Although R1.9 billion was set aside for the Agriculture Department and the Land Bank, very little of this would benefit commercial farmers as the majority would go to emergent farmers, he said.
Mike Peo, the head of infrastructure, energy and telecommunications at Nedbank Capital, said this year’s Budget seemed to be the first to address not just allocation but spending on infrastructure. He said there was much stronger commitment to making sure infrastructure allocation did not remain on books but was utilised where it should. “It’s a very positive Budget and I think the million-dollar trick is that it gives concrete views on how budget will be spent and how some of the things outlined in the planning report will be carried out,” he said.
Medscheme chief executive André Meyer: “We are pleased that the minister has given more practical steps on how this plan is going to be rolled out over the next 14 years and some clarity on how this is going to be funded going forward.
“We are particularly pleased that the first five years in the plan’s roll-out are going to focus on strengthening the public health sector infrastructure and the training of more professionals.

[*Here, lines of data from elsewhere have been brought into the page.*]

/-- The map of device-physical addresses (R363); the private memory of the service cores has keys from 2^48. -/
def State.region (s : State) (a : Nat) : Region :=
  if a < 0x018000000000 then .dram
  else if 0x400000000000 ≤ a ∧ a < 0x400000000000 + 0x20000 * 40960 ∧ (a - 0x400000000000) % 0x20000 < 0x18000 then
    .tile ((a - 0x400000000000) / 0x20000)
  else if 0x800000000000 ≤ a ∧ a < 0xF00000000000 ∧ a - 0x800000000000 < s.fars.toNat then .far (a - 0x800000000000)
  else if 0xF00000000000 ≤ a ∧ a < 0x1000000000000 then .control
  else if 0x1000000000000 ≤ a then .core
  else .hole

/-- The device-physical address of row r of tile t (R363). -/
def tileRow (t r : Nat) : Nat := 0x400000000000 + 0x20000 * t + rowBytes * r

/-- The address lies in tile memory. -/
def State.inTile (s : State) (a : Nat) : Bool :=
  match s.region a with
  | .tile _ => true
  | _ => false

/-- The handle address of a PLACED row (R110). -/
def handleAddr (h : Nat) : Nat := 0xF10000000000 + h * 0x800

/-- Where a row lies in the stacks (R273). -/
structure BankLoc where
  stack : Nat
  exec : Nat
  sub : Nat
  rown : Nat
  pch : Nat
  deriving DecidableEq, Repr

/-- The parity of a number's bits. -/
def parity (n : Nat) : Nat := (List.range 64).foldl (fun p i => (p + n / 2 ^ i) % 2) 0

/-- The DPIT entry of a page as boot leaves it (R364): at the frame of its own number. -/
def Dpit.identity (page : Nat) : Dpit := ⟨page, .home, .frame (page / 2 ^ 20) (page % 2 ^ 20), .frame 0 0, false, []⟩

/-- The DPIT entry of a page (R364); boot sets page p to HOME on stack p div 2^20, frame p mod 2^20. -/
def State.dpitOf (s : State) (page : Nat) : Dpit :=
  match s.dpit.find? (·.page == page) with
  | some d => d
  | none => .identity page

/-- The location that the active masks of a stack give for a row-in-stack number (R273). -/
def State.hashRow (s : State) (stack m : Nat) : Nat :=
  match s.stackRegs[stack]? with
  | none => m
  | some r => (List.range 25).foldl (fun l j => l + parity (m &&& r.active.getD j 0) * 2 ^ j) 0

/-- Where an address of a page lies when the page stands at a location (R273): none in the far tier. -/
def State.locateIn (s : State) (loc : PageLoc) (a : Nat) : Option BankLoc :=
  match loc with
  | .far _ => none
  | .frame st f =>
    let l := s.hashRow st ((f * pageBytes + a % pageBytes) / rowBytes)
    let pch := bitsAt l 0 6
    some ⟨st, st * 16384 + pch * 256 + bitsAt l 6 4 * 16 + bitsAt l 10 4, bitsAt l 14 3, bitsAt l 17 8, pch⟩

/-- Where a device-physical DRAM address resolves (R273): none in the far tier. -/
def State.locate (s : State) (a : Nat) : Option BankLoc :=
  match s.region a with
  | .dram => s.locateIn (s.dpitOf (a / pageBytes)).loc1 a
  | _ => none

/-- Where a read of a party on a stack is served (R365): of a duplicated page, the copy on the reader's stack. -/
def State.locateRead (s : State) (stack : Option Nat) (a : Nat) : Option BankLoc :=
  match s.region a with
  | .dram =>
    let d := s.dpitOf (a / pageBytes)
    match d.st, d.loc2 with
    | .dup, .frame st _ => s.locateIn (if stack = some st then d.loc2 else d.loc1) a
    | _, _ => s.locateIn d.loc1 a
  | _ => none

/-- The number of a subarray over the module. -/
def BankLoc.subId (l : BankLoc) : Nat := l.exec * 8 + l.sub

namespace State

/-- The newest version's number of a line. -/
def verOf (s : State) (line : Nat) : Nat :=
  match s.hist.find? (·.line == line) with
  | some h => h.cur
  | none => 0

/-- M's newest version of every line: the view of a new thread (DEDUCED, log entry 16). -/
def newestView (s : State) : List (Nat × Nat) := s.hist.map fun h => (h.line, h.cur)

/-- A line takes a new version, made by a commit or (0) by any other move; a move makes one version of a line (R67, R70). -/
def newVersion (s : State) (line commit : Nat) : State :=
  if s.touched.contains line then s else
    let now := leLine (s.mem.bytes line lineBytes)
    let made := s.islands.map (·.ticks)
    let h : LineHist := match s.hist.find? (·.line == line) with
      | some h => ⟨line, h.cur + 1, commit, made, ⟨h.cur, now, h.commit, h.made⟩ :: h.old⟩
      | none => ⟨line, 1, commit, made, [⟨0, now, 0, []⟩]⟩
    { s with hist := h :: s.hist.filter (·.line != line), touched := line :: s.touched }

/-- Bytes within one line written to M as one version. -/
def poke (s : State) (a : Nat) (bs : List Byte) : State :=
  let s := s.newVersion (lineOf a) 0
  { s with mem := s.mem.setBytes a bs }

/-- Bytes written to M line by line. -/
def pokeAll (s : State) (a : Nat) (bs : List Byte) : State :=
  (lineParts a bs.length).foldl (fun s p => s.poke p.1 ((bs.drop (p.1 - a)).take p.2)) s

/-- The tag of the row that holds an address (R90). -/
def tagOf (s : State) (a : Nat) : RowTag := (assoc s.tags (rowOf a)).getD .data

/-- The state with a row's tag set. -/
def setTag (s : State) (row : Nat) (t : RowTag) : State :=
  { s with tags := if t = .data then assocDel s.tags row else assocSet s.tags row t }

/-- The address lies in a thread row (R90). -/
def inThreadRow (s : State) (a : Nat) : Bool := s.tagOf a != .data

/-- What a byte of a thread row reads as: x0 reads zero and P0 reads 1 (R89, R91). -/
def overlay (s : State) (a : Nat) (b : Byte) : Byte :=
  if s.inThreadRow a then
    let o := a % rowBytes
    if 0x80 ≤ o ∧ o < 0x88 then 0 else if o = 0x38 then b ||| 1 else b
  else b

/-- M's newest bytes, as loads see them. -/
def newest (s : State) (a n : Nat) : List Byte :=
  (s.mem.bytes a n).mapIdx fun i b => s.overlay (a + i) b

/-- The bytes of a line at a version. -/
def atVersion (s : State) (line v : Nat) : Line :=
  match s.hist.find? (·.line == line) with
  | none => leLine (s.mem.bytes line lineBytes)
  | some h => match h.old.find? (·.num == v) with
    | some o => o.data
    | none => leLine (s.mem.bytes line lineBytes)

/-- The version of a line that a thread's view holds (R68). -/
def viewOf (th : Thread) (line : Nat) : Nat := (assoc th.view line).getD 0

/-- The bytes that a thread's view gives, within one line. -/
def viewBytes (s : State) (th : Thread) (a n : Nat) : List Byte :=
  let l := lineOf a
  let v := viewOf th l
  if v = s.verOf l then s.newest a n else
    let d := s.atVersion l v
    (List.range n).map fun i => s.overlay (a + i) (d.extractLsb' (8 * (a + i - l)) 8)

/-- A thread's view of a line becomes a version, never an older one (R74). -/
def advanceView (s : State) (id line v : Nat) : State :=
  s.updThread id fun th => if viewOf th line < v then { th with view := assocSet th.view line v } else th

/-- A thread's view of a line becomes M's newest version. -/
def viewNewest (s : State) (id line : Nat) : State := s.advanceView id line (s.verOf line)

/-- The lines that a commit made, each with its version (R74). -/
def commitLines (s : State) (c : Nat) : List (Nat × Nat) :=
  s.hist.filterMap fun h =>
    if h.commit = c then some (h.line, h.cur)
    else (h.old.find? (·.commit == c)).map fun o => (h.line, o.num)

/-- The commit that made a version of a line; 0 for none. -/
def commitOf (s : State) (line v : Nat) : Nat :=
  match s.hist.find? (·.line == line) with
  | none => 0
  | some h => if h.cur = v then h.commit else ((h.old.find? (·.num == v)).map (·.commit)).getD 0

/-- REFRESH (R74): a view takes a newer version of a line, and with a committed version the rest of its commit. -/
def refresh (s : State) (id line v : Nat) : State :=
  if s.verOf line < v then s else
    let s' := s.advanceView id line v
    let c := s.commitOf line v
    if c = 0 then s' else (s.commitLines c).foldl (fun s p => s.advanceView id p.1 p.2) s'

/-- The newest version of a line that M has held while the clock of an island counted 2,048 cycles (R75). -/
def heldVersion (s : State) (line island : Nat) : Nat :=
  let held (made : List Nat) : Bool := decide (made.getD island 0 + 2048000 ≤ ((s.islands[island]?).map (·.ticks)).getD 0)
  match s.hist.find? (·.line == line) with
  | none => 0
  | some h => if held h.made then h.cur else ((h.old.find? fun o => held o.made).map (·.num)).getD 0

/-- The address has granule states: tile memory, and the backing row of an EVICTED row, which keeps them (R111, R183). -/
def hasGran (s : State) (a : Nat) : Bool :=
  s.inTile a || s.threads.any fun th => th.evicted && th.row == rowOf a

/-- A line is one that a thread has written (R317, R330). -/
def noteWrote (s : State) (id line : Nat) : State :=
  s.updThread id fun t => { t with wrote := if t.wrote.contains line then t.wrote else line :: t.wrote }

/-- The state of a granule; only tile memory has one that is not F (R86, R183). -/
def granOfAddr (s : State) (a : Nat) : Gran := (assoc s.gran (granOf a)).getD .full

/-- One granule's state as it is listed. -/
def listGran (s : State) (k : Nat) (g : Gran) : State :=
  { s with gran := if g = .full then assocDel s.gran k else assocSet s.gran k g }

“We believe the government is taking the right direction in this regard because these are very crucial factors in the ultimate success of the National Health Insurance (NHI).”
He said with the NHI there would still be benefits for medical aid schemes, provided there was a better relationship between public and private health systems.
The scheme offered commercial opportunities and the public sector should take advantage of the private sector’s robust information technology management systems, and experience in managing costs.
An increase in the cost of tobacco products fell within “reasonable levels”, British American Tobacco South Africa said shortly after Finance Minister Pravin Gordhan tabled the Budget.
“For us this is an acknowledgement by government of the significant problem of the illegal trade in cigarettes,” spokeswoman Leslie Rance said. “This is also to blame for the approximately R4bn loss in government revenue due to evasion of taxes on illegal cigarettes.”
Rance said about 28 percent of cigarettes sold were illegal.
The Tobacco Institute of Southern Africa voiced similar sentiments and commended Gordhan for maintaining a stable rate on tobacco products.
“Although the excise was increased by 58c per packet of 20 cigarettes, it was done to maintain the 52 percent tax incidence on tobacco products in line with current government policy,” the institute’s chief executive, Francois van der Merwe, said.
Christelle Grohmann, director of Grant Thornton Advisory Services, said: “We agree with the minister where he emphasises that business should invest in our future – he alluded to 43 planned public infrastructure projects, of which transportation and logistics, social infrastructure and energy were the main focus areas. Yet he provided no clarity or role for the private sector or on PPPS in general.”
Cliff Watson, executive tax manager, Grant Thornton, said: “It is encouraging that there is some tax relief given to small, micro and medium enterprises. The reduction in the administrative burden is also welcomed.”
The South African middle class were the biggest losers in this year’s Budget, trade union Solidarity said yesterday.
“A sizeable increase in the fuel levy, ostensible relief from personal income tax and the implementation of the controversial tolling system on Gauteng highways make the… middle class the biggest losers,” Solidarity researcher Piet le Roux said in a statement.
“The middle class will have to cut back in other areas when products and services become more expensive due to the increases.”
The union was concerned about the country becoming a welfare state.
“While Minister Gordhan held that global economic problems were related to unregulated capitalism… (Solidarity is) concerned that he was losing sight of the crisis of the growing welfare state that was created by the government and is financed by taxpayers,” Le Roux said.